É bem verdade que nos últimos 2 anos a mobilização política dos brasileiros aumentou, sobretudo a partir dos protestos de junho de 2013, culminando nas mais recentes manifestações por reforma política e responsabilização de governantes corruptos. Ainda assim, é preciso reconhecer que os adultos em geral não são o melhor exemplo aos adolescentes no uso consciente do voto. Então eu me pergunto se é justo utilizar o argumento do voto aos 16 anos para sustentar a proposta de redução da maioridade penal.

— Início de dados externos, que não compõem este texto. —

-- ==== Sys2Proof/Machine/EditOps.lean ====
section
/-! DEFINITION. Frame editing: the operations of an edit profile on the bytes of a frame (R121, R123,
spec/05_parser_rules.md), and the ECN mark of R226 (spec/09_buffer.md). -/

namespace Sys2Proof.Machine

/-- A frame under edit: its bytes without FCS, its headers as they now stand, whether an operation dropped it, and the
operations left to the MAC or to IOAM. -/
structure Editing where
  bytes : List Byte
  headers : List (Nat × Nat × Nat)
  dropped : Bool
  ioam : Bool
  ptp : Bool
deriving DecidableEq, Repr

/-- What the operations take from the packet: its traffic class, the MAC pair of its next hop, and the templates. -/
structure EditCtx where
  tc : Nat
  macs : Option Nat
  template : Nat → Option (List Byte)

def putBytes (f : List Byte) (i : Nat) (l : List Byte) : List Byte := f.take i ++ l ++ f.drop (i + l.length)

/-- `n` bytes removed at `i`; later headers move up, headers that began there are gone. -/
def Editing.remove (e : Editing) (i n : Nat) : Editing :=
  { e with bytes := e.bytes.take i ++ e.bytes.drop (i + n)
           headers := e.headers.filterMap fun h =>
             if h.2.1 < i then some h else if h.2.1 < i + n then none else some (h.1, h.2.1 - n, h.2.2) }

/-- Bytes inserted at `i`; headers from there on move down. -/
def Editing.insert (e : Editing) (i : Nat) (l : List Byte) : Editing :=
  { e with bytes := e.bytes.take i ++ l ++ e.bytes.drop i
           headers := e.headers.map fun h => if h.2.1 < i then h else (h.1, h.2.1 + l.length, h.2.2) }

def Editing.put (e : Editing) (i : Nat) (l : List Byte) : Editing := { e with bytes := putBytes e.bytes i l }

/-- The frame has an outer 802.1Q or 802.1ad tag. -/
def tagged (f : List Byte) : Bool := wordAt f 12 2 == 0x8100 || wordAt f 12 2 == 0x88A8

def Editing.find (e : Editing) (t : Nat) : Option (Nat × Nat × Nat) := e.headers.find? fun h => h.1 == t

/-- The first IP header: type 4 or 5, whichever stands first (R123). -/
def Editing.firstIp (e : Editing) : Option (Nat × Nat × Nat) := e.headers.find? fun h => h.1 == 4 || h.1 == 5

/-- Ones-complement sum folded to 16 bits. -/
def fold16 (n : Nat) : Nat :=
  let a := n / 65536 + n % 65536
  a / 65536 + a % 65536

/-- A checksum after a 16-bit word changes from `old` to `new` (RFC 1624). -/
def checksumUpdate (c old new : Nat) : Nat := 65535 - fold16 (fold16 ((65535 - c) + (65535 - old)) + new)

/-- Byte `i` of an IPv4 header at `pos` set, its checksum corrected. -/
def Editing.putIpv4 (e : Editing) (pos i : Nat) (b : Nat) : Editing :=
  let w := pos + i / 2 * 2
  let old := wordAt e.bytes w 2
  let e := e.put (pos + i) (beBytes 1 b)
  e.put (pos + 10) (beBytes 2 (checksumUpdate (wordAt e.bytes (pos + 10) 2) old (wordAt e.bytes w 2)))

/-- The traffic-class byte of the IP header `h`. -/
def tosOf (f : List Byte) (h : Nat × Nat × Nat) : Nat :=
  if h.1 = 4 then byteAt f (h.2.1 + 1) else wordAt f h.2.1 2 / 16 % 256

def Editing.putTos (e : Editing) (h : Nat × Nat × Nat) (tos : Nat) : Editing :=
  if h.1 = 4 then e.putIpv4 h.2.1 1 tos
  else
    let w := wordAt e.bytes h.2.1 2
    e.put h.2.1 (beBytes 2 (w / 4096 * 4096 + tos * 16 + w % 16))

/-- ECN marking: ECT becomes CE (R226); the mark says that the field changed. -/
def Editing.markCe (e : Editing) : Editing × Bool :=
  match e.firstIp with
  | none => (e, false)
  | some h =>
    let t := tosOf e.bytes h
    if t % 4 = 1 ∨ t % 4 = 2 then (e.putTos h (t / 4 * 4 + 3), true) else (e, false)

/-- SET_DSCP on the first IP header. -/
def Editing.setDscp (e : Editing) (d : Nat) : Editing :=
  match e.firstIp with
  | none => e
  | some h => e.putTos h (d * 4 + tosOf e.bytes h % 4)

/-- DEC_TTL (code 7). -/
def Editing.decTtl (e : Editing) : Editing :=
  match e.firstIp with
  | none => e
  | some h =>
    let i := if h.1 = 4 then 8 else 7
    let v := byteAt e.bytes (h.2.1 + i)
    if v ≤ 1 then { e with dropped := true }
    else if h.1 = 4 then e.putIpv4 h.2.1 8 (v - 1)
    else e.put (h.2.1 + 7) (beBytes 1 (v - 1))

/-- Where the label stack stands or would stand: after the Ethernet header and its tags. -/
def labelPos (e : Editing) : Nat :=
  match e.find 3 with
  | some h => h.2.1
  | none => if tagged e.bytes then (if wordAt e.bytes 16 2 = 0x8100 ∨ wordAt e.bytes 16 2 = 0x88A8 then 22 else 18) else 14

/-- POP_MPLS: the last label gone, the Ethertype becomes that of the IP header behind it (log 15). -/
def Editing.popMpls (e : Editing) : Editing :=
  match e.find 3 with
  | none => e
  | some h =>
    let bottom := byteAt e.bytes (h.2.1 + 2) % 2 == 1
    let e := e.remove h.2.1 4
    if bottom then
      match e.headers.find? fun x => x.2.1 == h.2.1 with
      | some x =>
        if x.1 = 4 then e.put (h.2.1 - 2) (beBytes 2 0x0800)
        else if x.1 = 5 then e.put (h.2.1 - 2) (beBytes 2 0x86DD) else e
      | none => e
    else e

/-- TTL copied to a pushed label: of the top label, else of the first IP header. -/
def Editing.ttl (e : Editing) : Nat :=
  match e.find 3 with
  | some h => byteAt e.bytes (h.2.1 + 3)
  | none =>
    match e.firstIp with
    | some h => byteAt e.bytes (h.2.1 + (if h.1 = 4 then 8 else 7))
    | none => 0

/-- PUSH_MPLS: traffic class from the packet, TTL copied; the first label sets the Ethertype (log 15). -/
def Editing.pushMpls (e : Editing) (label : BitVec 20) (tc : Nat) : Editing :=
  let first := (e.find 3).isNone
  let pos := labelPos e
  let word := label.toNat <<< 12 ||| tc <<< 9 ||| b2n first <<< 8 ||| e.ttl
  let e := if first then e.put (pos - 2) (beBytes 2 0x8847) else e
  let e := e.insert pos (beBytes 4 word)
  { e with headers := (e.headers.filter fun h => decide (h.2.1 < pos)) ++ [(3, pos, 4)]
                        ++ e.headers.filter fun h => decide (pos < h.2.1) }

def Editing.swapMpls (e : Editing) (label : BitVec 20) : Editing :=
  match e.find 3 with
  | none => e
  | some h => e.put h.2.1 (beBytes 4 (label.toNat <<< 12 ||| wordAt e.bytes h.2.1 4 % 4096))

/-- Ones-complement checksum of an IPv4 header of `n` bytes whose checksum field is zero. -/
def ipChecksum (f : List Byte) (pos n : Nat) : Nat :=
  65535 - fold16 ((List.range (n / 2)).foldl (fun a i => a + wordAt f (pos + 2 * i) 2) 0)

/-- Headers that an operation put in at `pos`, in the order in which they stand. -/
def Editing.addHeaders (e : Editing) (pos : Nat) (l : List (Nat × Nat × Nat)) : Editing :=
  { e with headers := (e.headers.filter fun h => decide (h.2.1 < pos)) ++ l ++ e.headers.filter fun h => decide (pos ≤ h.2.1) }

/-- The headers of a template: an IP header by its first nibble, and what follows as the default program would read it
(log 94). -/
def templateHeaders (t : List Byte) : List (Nat × Nat × Nat) :=
  let read (ty : Nat) :=
    (defParseFrom t 24 0 (.header ty) { tags := 0, labels := 0, exts := 0 } { headers := [], err := 0, cls := 0, sets := [] }).headers
  match byteAt t 0 / 16 with
  | 4 => read 4
  | 6 => read 5
  | _ => []

/-- ENCAP: the template after the Ethernet header, its lengths and checksum filled in, its UDP checksum zero; its headers
now stand first. -/
def Editing.encap (e : Editing) (t : List Byte) : Editing :=
  let e := (e.insert 14 t).addHeaders 14 ((templateHeaders t).map fun h => (h.1, h.2.1 + 14, h.2.2))
  let total := e.bytes.length - 14
  let v := byteAt t 0 / 16
  if v = 4 ∧ 20 ≤ t.length then
    let ihl := byteAt t 0 % 16 * 4
    let e := (e.put 16 (beBytes 2 total)).put 24 (beBytes 2 0)
    let e := e.put 24 (beBytes 2 (ipChecksum e.bytes 14 ihl))
    if byteAt t 9 = 17 ∧ ihl + 8 ≤ t.length then
      (e.put (14 + ihl + 4) (beBytes 2 (total - ihl))).put (14 + ihl + 6) (beBytes 2 0)
    else e
  else if v = 6 ∧ 40 ≤ t.length then
    let e := e.put 18 (beBytes 2 (total - 40))
    if byteAt t 6 = 17 ∧ 48 ≤ t.length then (e.put 58 (beBytes 2 (total - 40))).put 60 (beBytes 2 0) else e
  else e

/-- One operation of R123. -/
def Editing.apply (c : EditCtx) (e : Editing) (op : EditOp) : Editing :=
  if e.dropped then e
  else match op with
  | .popVlan => if tagged e.bytes then e.remove 12 4 else e
  | .pushVlan tpid tci fromTc =>
    let tci := if fromTc then c.tc * 8192 + tci.toNat % 8192 else tci.toNat
    (e.insert 12 (beBytes 2 tpid.toNat ++ beBytes 2 tci)).addHeaders 14 [(2, 14, 4)]
  | .setVid vid =>
    if tagged e.bytes then e.put 14 (beBytes 2 (wordAt e.bytes 14 2 / 4096 * 4096 + vid.toNat)) else e
  | .popMpls => e.popMpls
  | .pushMpls l => e.pushMpls l c.tc
  | .swapMpls l => e.swapMpls l
  | .decTtl => e.decTtl
  | .setDscp d => e.setDscp d.toNat
  | .setMac => match c.macs with | some m => e.put 0 (beBytes 12 m) | none => e
  | .encap t => match c.template t with | some l => e.encap l | none => e
  | .decap t i =>
    match instanceOf e.headers t i with
    | some h => e.remove 0 (h.2.1 + h.2.2)
    | none => e
  | .ioamTrace => { e with ioam := true }
  | .ptpCorrect => { e with ptp := true }

/-- A frame left shorter than 64 bytes with its FCS is padded. -/
def padFrame (f : List Byte) : List Byte := f ++ List.replicate (60 - f.length) 0

/-- The operations of a profile in order, then padding. -/
def editFrame (c : EditCtx) (ops : List EditOp) (f : List Byte) (hs : List (Nat × Nat × Nat)) : Editing :=
  let e := ops.foldl (Editing.apply c)
    { bytes := f, headers := hs, dropped := false, ioam := false, ptp := false }
  { e with bytes := padFrame e.bytes }

/-- The operations of an edit profile live in version `v`. -/
def State.editOps (s : State) (id : Nat) (v : BitVec 16) : List EditOp :=
  match s.objById kindEdit id v with | some (.editProf ops) => ops | _ => []

def State.templateBytes (s : State) (v : BitVec 16) (id : Nat) : Option (List Byte) :=
  match s.objById kindTemplate id v with | some (.template b) => some b | _ => none

def State.editCtx (s : State) (p : Pkt) (macs : Option Nat) : EditCtx :=
  { tc := p.tc, macs := macs, template := s.templateBytes p.version }

end Sys2Proof.Machine
end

Formamos uma sociedade na qual muitos não compreendem a complexidade e as

consequências do voto, mas que exige que adolescentes que votam as compreendam, simplesmente pelo fato de que a eles/as é reconhecido esse direito.

Talvez o melhor exemplo dessa contradição seja o fato de que nos últimos 5 anos houve uma acentuada queda no número de eleitores entre 16 e 18 anos incompletos. Segundo reportagem do Diário do Nordeste – utilizando-se de dados fornecidos pelo TSE –, havia em 2010 aproximadamente 2,4 milhões de eleitores entre 16 e 17 anos no país, cuja população nessa faixa etária era de 6,8 milhões. Em 2014, o número de eleitores adolescentes caiu para 1,6 milhão, representando uma queda de 33% em âmbito nacional, sem que o número de brasileiros nessa faixa etária tenha se modificado significativamente. E para piorar, essa porcentagem de 33% será maior se considerarmos a oscilação que houve nas eleições municipais de 2012, na qual 2,9 milhões de adolescentes entre dezesseis e dezessete anos votaram. Nesse caso, a queda no interesse do eleitorado adolescente será de 44%. Só no estado de Goiás foi registrada uma queda de impressionantes 60% no número de adolescentes que têm título de eleitor. A falta de informação sobre o processo político – principalmente no ambiente escolar – e o sentimento de imaturidade estão entre os motivos principais pelo qual esses adolescentes deixaram de votar. Veja aqui no website do TSE estatísticas mais detalhadas sobre o eleitorado adolescente. Esse cenário indica que por mais importantes que tenham sido as manifestações de junho de 2013, com vasta participação da juventude, elas não conseguiram mobilizar o eleitorado adolescente.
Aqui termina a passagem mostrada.